= BRIEF =
Output only the lines below from the one containing "the next one" to the one containing "(f.mark.toNat ≤ 1 → f.seq.toNat", exactly as written, both ends kept.

※

/-- PAPER_OUT and READY follow their inputs: with no block pending nothing else changes (R173). At PAPER_OUT the pending block
of the own job is answered HELD, which starts its holding (R163, R166; that it comes at once is the model's reading, log 29).
PAPER_IN, with the service IDLE and a job of another station chosen: the entry is PRINTING, the banner stands in the buffer, the
timers run and GO is sent (R175); with nothing to choose only the input changes. -/
def Obligations.PrinterInputsActOnTheService : Prop :=
  (∀ s : State,
    (s.prn.waiting = none → exec .paperOut s = .next { s with pins := { s.pins with paperOut := true } }) ∧
      ∀ l, exec (.ready l) s = .next { s with pins := { s.pins with ready := l } }) ∧
  (∀ (s : State) (e : QueueEntry) (k : Nat) (line : List Byte) (j : Job) (b : CurBlock), s.serviceWorks = true →
    s.prn.printing = some e → e.origin = .own → s.prn.waiting = some (k, line) → s.jobOf .own e.job = some j →
    j.state = .sending → j.current = some b → b.seq = k →
    exec .paperOut s = .next (State.setJob { s with pins := { s.pins with paperOut := true }, prn := { s.prn with waiting := none } }
      { j with current := some { b with sends := 0 }, answerTimer := none, holdTimer := some (s.clock.now + ms 2000),
               heldSince := some (j.heldSince.getD s.clock.now) })) ∧
  ∀ (s : State), s.serviceWorks = true → s.prn.state = .idle →
    (s.prn.choice s.clock.now = none → exec .paperIn s = .next { s with pins := { s.pins with paperOut := false } }) ∧
    ∀ (e : QueueEntry) (n : Nat), s.prn.choice s.clock.now = some e → e.origin = .station n →
      ∃ t, exec .paperIn s = .next t ∧ t.pins = { s.pins with paperOut := false } ∧ t.prn.state = .printing ∧
        t.prn.buffer = s.prn.buffer ++ [txt "== JOB " ++ num 2 n ++ txt "/" ++ num 3 e.job ++ txt " " ++ e.kind.name] ∧
        t.prn.lastTaken = 0 ∧ t.prn.lines = 0 ∧ t.prn.grants = pushBounded 3 s.prn.grants e.origin ∧
        t.prn.inactivity = some (s.clock.now + ms 5000) ∧ t.prn.goTimer = some (s.clock.now + ms 1000) ∧
        t.line = (s.send (.go e.job) n).line ∧ t.prn.queue.length = s.prn.queue.length ∧
        (∀ x ∈ t.prn.queue, x.origin = e.origin → x.job = e.job → x.printing = true) ∧ t.rep = s.rep ∧ t.hdr = s.hdr ∧
        t.store = s.store ∧ t.ctr = s.ctr

/-- PRINT_BLOCK of the PRINTING job, by its sequence: the last taken line is answered TAKEN again and printed no second time;
the next one is answered HELD with the paper out, is taken into a buffer with room, or waits as the pending block of a full one;
each restarts the inactivity timer and stops the GO timer (R176). -/
def Obligations.BlocksAreTakenInOrder : Prop :=
  ∀ (rx : Rx) (f : PrintBlockFrame) (s : State) (e : QueueEntry), s.takes rx → f.WellFormed → s.serviceWorks = true →
    s.prn.printing = some e → e.origin = .station rx.sender.toNat → e.job = f.job.toNat →
    let p := { s.prn with inactivity := some (s.clock.now + ms 5000), goTimer := none }
    (f.mark = 0 → f.seq.toNat = s.prn.lastTaken →
      exec (.printBlock rx f) s = .next (State.send { s.heard rx with prn := p } (.taken e.job f.seq.toNat) rx.sender.toNat)) ∧
    (f.mark.toNat ≤ 1 → f.seq.toNat = s.prn.lastTaken + 1 → s.pins.paperOut = true → s.prn.waiting = none →
      exec (.printBlock rx f) s = .next (State.send { s.heard rx with prn := p } (.held e.job f.seq.toNat) rx.sender.toNat)) ∧
    (f.mark = 0 → f.seq.toNat = s.prn.lastTaken + 1 → s.pins.paperOut = false → s.prn.buffer.length < 2 →
      exec (.printBlock rx f) s = .next (State.send { s.heard rx with
        prn := { p with buffer := s.prn.buffer ++ [keepText f.text], lastTaken := s.prn.lastTaken + 1,
                        lines := s.prn.lines + 1, waiting := none } } (.taken e.job f.seq.toNat) rx.sender.toNat)) ∧
    (f.mark = 0 → f.seq.toNat = s.prn.lastTaken + 1 → s.pins.paperOut = false → 2 ≤ s.prn.buffer.length →
      exec (.printBlock rx f) s = .next { s.heard rx with prn := { p with waiting := some (f.seq.toNat, keepText f.text) } })

/-- The END block ends the PRINTING job with its trailer and TAKEN, and is recorded as the last ended job; any other sequence
ends it with the INCOMPLETE trailer and DROP, an END block under the last taken sequence among these (log 49). The trailer
enters a buffer with room or waits behind its lines; the entry leaves the queue, the timers stop and the service is FINISHING
(R176, R177). A block of a job that is not PRINTING is answered TAKEN when it repeats the END of the last ended job, and DROP
otherwise, and nothing else changes; a block of an unknown mark, or at a part without a printer, is ignored
(R173, R177, R178). -/
def Obligations.JobsEndWithTheirTrailer : Prop :=
  (∀ (rx : Rx) (f : PrintBlockFrame) (s : State), s.takes rx → f.WellFormed →
    (1 < f.mark.toNat ∨ s.straps.printer = false → exec (.printBlock rx f) s = .next (s.heard rx)) ∧
    (f.mark.toNat ≤ 1 → s.straps.printer = true →
      (∀ e, s.prn.printing = some e → ¬(e.origin = .station rx.sender.toNat ∧ e.job = f.job.toNat)) →
      exec (.printBlock rx f) s = .next ((s.heard rx).send
        (if f.mark = 1 ∧ s.prn.lastEnded = some ⟨.station rx.sender.toNat, f.job.toNat, f.seq.toNat⟩ then
          .taken f.job.toNat f.seq.toNat
        else .drop f.job.toNat) rx.sender.toNat))) ∧
  ∀ (rx : Rx) (f : PrintBlockFrame) (s : State) (e : QueueEntry), s.takes rx → f.WellFormed → s.serviceWorks = true →
    s.prn.printing = some e → e.origin = .station rx.sender.toNat → e.job = f.job.toNat →
    let tail := num 2 rx.sender.toNat ++ txt "/" ++ num 3 e.job ++ txt " LINES" ++ num 5 s.prn.lines
    let finished := fun (t : State) (trailer : List Byte) =>
      t.prn.state = .finishing ∧ t.prn.entryOf e.origin e.job = none ∧ t.prn.inactivity = none ∧ t.prn.goTimer = none ∧
        t.prn.waiting = none ∧ t.rep = s.rep ∧ t.store = s.store ∧
        (s.prn.buffer.length < 2 → t.prn.buffer = s.prn.buffer ++ [trailer] ∧ t.prn.trailer = none) ∧
        (2 ≤ s.prn.buffer.length → t.prn.buffer = s.prn.buffer ∧ t.prn.trailer = some trailer)
    (f.mark = 1 → f.seq.toNat = s.prn.lastTaken + 1 → s.pins.paperOut = false →
      ∃ t, exec (.printBlock rx f) s = .next t ∧ finished t (txt "== END " ++ tail) ∧
        t.prn.lastEnded = some ⟨e.origin, e.job, f.seq.toNat⟩ ∧
        t.line = ((s.heard rx).send (.taken e.job f.seq.toNat) rx.sender.toNat).line) ∧
    (f.mark.toNat ≤ 1 → ¬(f.mark = 0 ∧ f.seq.toNat = s.prn.lastTaken) → f.seq.toNat ≠ s.prn.lastTaken + 1 →
      ∃ t, exec (.printBlock rx f) s = .next t ∧ finished t (txt "** INCOMPLETE " ++ tail) ∧
        t.prn.lastEnded = s.prn.lastEnded ∧ t.line = ((s.heard rx).send (.drop e.job) rx.sender.toNat).line)

/-- GO_TIMER sends GO again and restarts; INACTIVITY_TIMER ends the job with the INCOMPLETE trailer, which enters a buffer with
room or waits behind its lines, and a DROP (R175, R177). That time passes to the deadline is the model's choice (log 4). -/
def Obligations.PrinterTimers : Prop :=
  ∀ (s : State) (e : QueueEntry) (n d : Nat), s.mode = .running → s.prn.printing = some e → e.origin = .station n →
    (s.prn.goTimer = some d → exec .goTimer s = .next (State.send { s.passTo d with
      prn := { s.prn with goTimer := some (max s.clock.now d + ms 1000) } } (.go e.job) n)) ∧
    (s.prn.inactivity = some d →
      let trailer := txt "** INCOMPLETE " ++ num 2 n ++ txt "/" ++ num 3 e.job ++ txt " LINES" ++ num 5 s.prn.lines
      ∃ t, exec .inactivityTimer s = .next t ∧ t.prn.state = .finishing ∧
        (s.prn.buffer.length < 2 → t.prn.buffer = s.prn.buffer ++ [trailer] ∧ t.prn.trailer = none) ∧
        (2 ≤ s.prn.buffer.length → t.prn.buffer = s.prn.buffer ∧ t.prn.trailer = some trailer) ∧
        t.prn.entryOf e.origin e.job = none ∧ t.prn.inactivity = none ∧ t.prn.goTimer = none ∧ t.prn.waiting = none ∧
        t.line = ((s.passTo d).send (.drop e.job) n).line ∧ t.rep = s.rep ∧ t.store = s.store ∧ t.ctr = s.ctr)

/-- LINE_PRINTED, with READY and paper: the first line leaves the buffer, its characters with a carriage return and a line feed
stand on the port (R173, R200), and a pending block of another station's job enters it and is answered TAKEN, one of the own job
enters it and the next line of the report is offered in its place, without a frame (R162, R166), or the trailer that waited
enters it; without either, the service that printed the last line of a job or a restart becomes IDLE (R173, R176, R177). -/
def Obligations.LinesLeaveTheBuffer : Prop :=
  ∀ (s : State) (head : List Byte) (rest : List (List Byte)), s.serviceWorks = true → s.pins.ready = true →
    s.pins.paperOut = false → s.prn.buffer = head :: rest →
    let port := head ++ [0x0D, 0x0A]
    (∀ (e : QueueEntry) (n k : Nat) (line : List Byte), rest.length = 1 → s.prn.state = .printing → s.prn.printing = some e →
      e.origin = .station n → s.prn.waiting = some (k, line) →
      exec .linePrinted s = .next (State.send { s with prn := { s.prn with
        buffer := rest ++ [line], port := port, lastTaken := k, lines := s.prn.lines + 1, waiting := none } } (.taken e.job k) n)) ∧
    (∀ (e : QueueEntry) (k : Nat) (line following : List Byte) (j : Job) (b : CurBlock) (c : Cursor), rest.length = 1 →
      s.prn.state = .printing → s.prn.printing = some e → e.origin = .own → s.prn.waiting = some (k, line) →
      s.jobOf .own e.job = some j → j.state = .sending → j.current = some b → b.seq = k → b.line ≠ none → j.nextSeq = k + 1 →
      s.nextLine j 12 j.cursor = some (following, c) →
      exec .linePrinted s = .next (State.setJob { s with prn := { s.prn with
          buffer := rest ++ [line], port := port, lastTaken := k, lines := s.prn.lines + 1, waiting := some (k + 1, following),
          inactivity := some (s.clock.now + ms 5000), goTimer := none } }
        { j with current := some ⟨k + 1, some following, 1⟩, nextSeq := k + 2, cursor := c, heldTicks := s.heldTotal j,
                 heldSince := none, holdTimer := none, answerTimer := none })) ∧
    (∀ trailer : List Byte, rest.length = 1 → s.prn.waiting = none → s.prn.trailer = some trailer →
      exec .linePrinted s = .next { s with prn := { s.prn with buffer := rest ++ [trailer], port := port, trailer := none } }) ∧
    (s.prn.state = .finishing → rest = [] → s.prn.waiting = none → s.prn.trailer = none → s.prn.queue = [] →
      exec .linePrinted s = .next { s with prn := { s.prn with buffer := [], port := port, state := .idle } })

※

= ANSWER TO THIS EXERCISE =
the next one is answered HELD with the paper out, is taken into a buffer with room, or waits as the pending block of a full one;
each restarts the inactivity timer and stops the GO timer (R176). -/
def Obligations.BlocksAreTakenInOrder : Prop :=
  ∀ (rx : Rx) (f : PrintBlockFrame) (s : State) (e : QueueEntry), s.takes rx → f.WellFormed → s.serviceWorks = true →
    s.prn.printing = some e → e.origin = .station rx.sender.toNat → e.job = f.job.toNat →
    let p := { s.prn with inactivity := some (s.clock.now + ms 5000), goTimer := none }
    (f.mark = 0 → f.seq.toNat = s.prn.lastTaken →
      exec (.printBlock rx f) s = .next (State.send { s.heard rx with prn := p } (.taken e.job f.seq.toNat) rx.sender.toNat)) ∧
    (f.mark.toNat ≤ 1 → f.seq.toNat = s.prn.lastTaken + 1 → s.pins.paperOut = true → s.prn.waiting = none →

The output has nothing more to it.